NeurIPS 2020

Optimal Learning from Verified Training Data

Review 1

Summary and Contributions: This paper considers a problem of linear regression where some of your inputs are strategically corrupted. In particular, the algorithm is given some vector data x, which it uses to approximate y by w.x for some learned value w. However, an adversary can corrupt the value of x to x^ in an attempt to make the predicted value closer to z. Given a training set of triples (x,y,z) the objective is to learn a w that does as well as possible despite these corruptions. Formally, the adversary sends the algorithm x^ that minimizes |w.x^-z|^2+gamma|x-x^|^2. In particular, they try to minimize the error between the prediction and x^ without making x^ too far from z. The algorithm tries to pick a w so that the average value of |w.x^-y|^2 is minimized.

Strengths: This is a natural problem to consider and the solution involves some clever manipulations and optimization algorithms.

Weaknesses: The results are very specific to the particular model, which although natural, seems narrow in potential application.

Correctness: The results appear to be correct.

Clarity: The paper is reasonably easy to understand.

Relation to Prior Work: It is not clear from the paper how their model differs from previously considered ones.

Reproducibility: Yes

Additional Feedback:

Review 2

Summary and Contributions: This paper describes a Stackelberg prediction model for offline least squares regression in the case where data comes from multiple data providers, each of which has a goal for the learner's outcome on its provided data. The authors reformulate the considered problem as a fractional programming problem, and then provide a fast algorithm for solving it based on the results of Dinkelbach. The paper then gives an empirical evaluation on toy data.

Strengths: I am not an expert in non-convex optimization/SPGs. Therefore I cannot comment on the strength of this paper with respect to its significance/novelty or technical contributions.

Weaknesses: Motivation of setting: In the proposed model, the learner tries to learn a linear predictor that does well on the manipulated data, while the adversary manipulates points with the goal of having the learner minimize an objective on the *unmanipulated data*. What is the motivation for this mismatch? (E.g. why would the learner ever evaluate on both the manipulated and unmanipulated data in practice?)

Correctness: Which line in Figure 1 corresponds to the previous work of Bruckner et al? I am guessing it is the "interior point" line --- this seems suspiciously bad. Is this a strong baseline / was the baseline correctly executed with proper hyper-parameter choice etc? Is there any way to contextualize the MSE in Figure 1? Currently it is unclear how to relate the MSE to the solved problem in a meaningful way.

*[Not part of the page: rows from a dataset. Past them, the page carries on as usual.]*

-- ==== Sys2Proof/Machine/Dispatch.lean ====
section
/-! DEFINITION. One arm per command: the meaning of each (30_encoding.md R69). -/

namespace Sys2Proof.Machine

def exec (i : Instr) (s : State) : Host.Outcome State Fault Refusal :=
  match i with
  | .lenr => Sys2Proof.Machine.execLenr s
  | .lenw => Sys2Proof.Machine.execLenw s
  | .rdptr => Sys2Proof.Machine.execRdptr s
  | .wrptr => Sys2Proof.Machine.execWrptr s
  | .peek n => Sys2Proof.Machine.execPeek n s
  | .poke n b => Sys2Proof.Machine.execPoke n b s
  | .seek n => Sys2Proof.Machine.execSeek n s
  | .put b => Sys2Proof.Machine.execPut b s
  | .consume n => Sys2Proof.Machine.execConsume n s
  | .compact => Sys2Proof.Machine.execCompact s
  | .rewind => Sys2Proof.Machine.execRewind s
  | .scan => Sys2Proof.Machine.execScan s
  | .sync => Sys2Proof.Machine.execSync s
  | .stat => Sys2Proof.Machine.execStat s

end Sys2Proof.Machine
end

Clarity: The paper is well written and was relatively easy to follow, especially as an outsider in the field. Grammar: line 89, 93-94, end of Figure 1 caption

Relation to Prior Work: The authors give a detailed related work section that made me feel like I had a good overview of the considered problem and related approaches.

Reproducibility: Yes

Additional Feedback: Should the \hat{X} in the first term of the constraint in (1) be X? (Otherwise (1) is not the same optimization problem as the non-vectorized version in lines 115-116). ----- Post response feedback: The response addressed my concerns over the setup and the experimental results, but after reviewing the other reviewer responses in combination with the response I still am not sure of the significance of the results.

Review 3

Summary and Contributions: In this paper, the authors study the possibility of achieving the global optimality of a special non-convex problem. The problem is about a self-interested agent who could manipulate the data sampling process at a cost so that he cannot arbitrarily modify the data. The authors showed that under the case of a linear, MSE-evaluated learner, such a non-convex problem could be efficiently solved with its global optimality.

Strengths: 1. A significant step towards solving a class of practical and impactful non-convex problems. 2. Remarkable consistency of its theory and practice. 3. Motivating towards a provable solution of global optimality of a class of problems in non-uniform data sampling scenarios.

Weaknesses: The experiment is impressive, but it could be better if we had more of it. Also, it seems to me that the analysis cannot be directly extended to more complicated cases beyond linear regression. I was wondering if the author could revisit the analysis and come up with a relaxed, general conclusion with less assumption on the value function y = f(x).

Correctness: I am aware of the correctness of the paper.

Clarity: Yes.

Relation to Prior Work: Yes.

Reproducibility: Yes

Additional Feedback: I don't feel I have understood every bit of the paper according to previous discussion with other reviewers and the rebuttal. I tend to give a score of 7 with low confidence 2.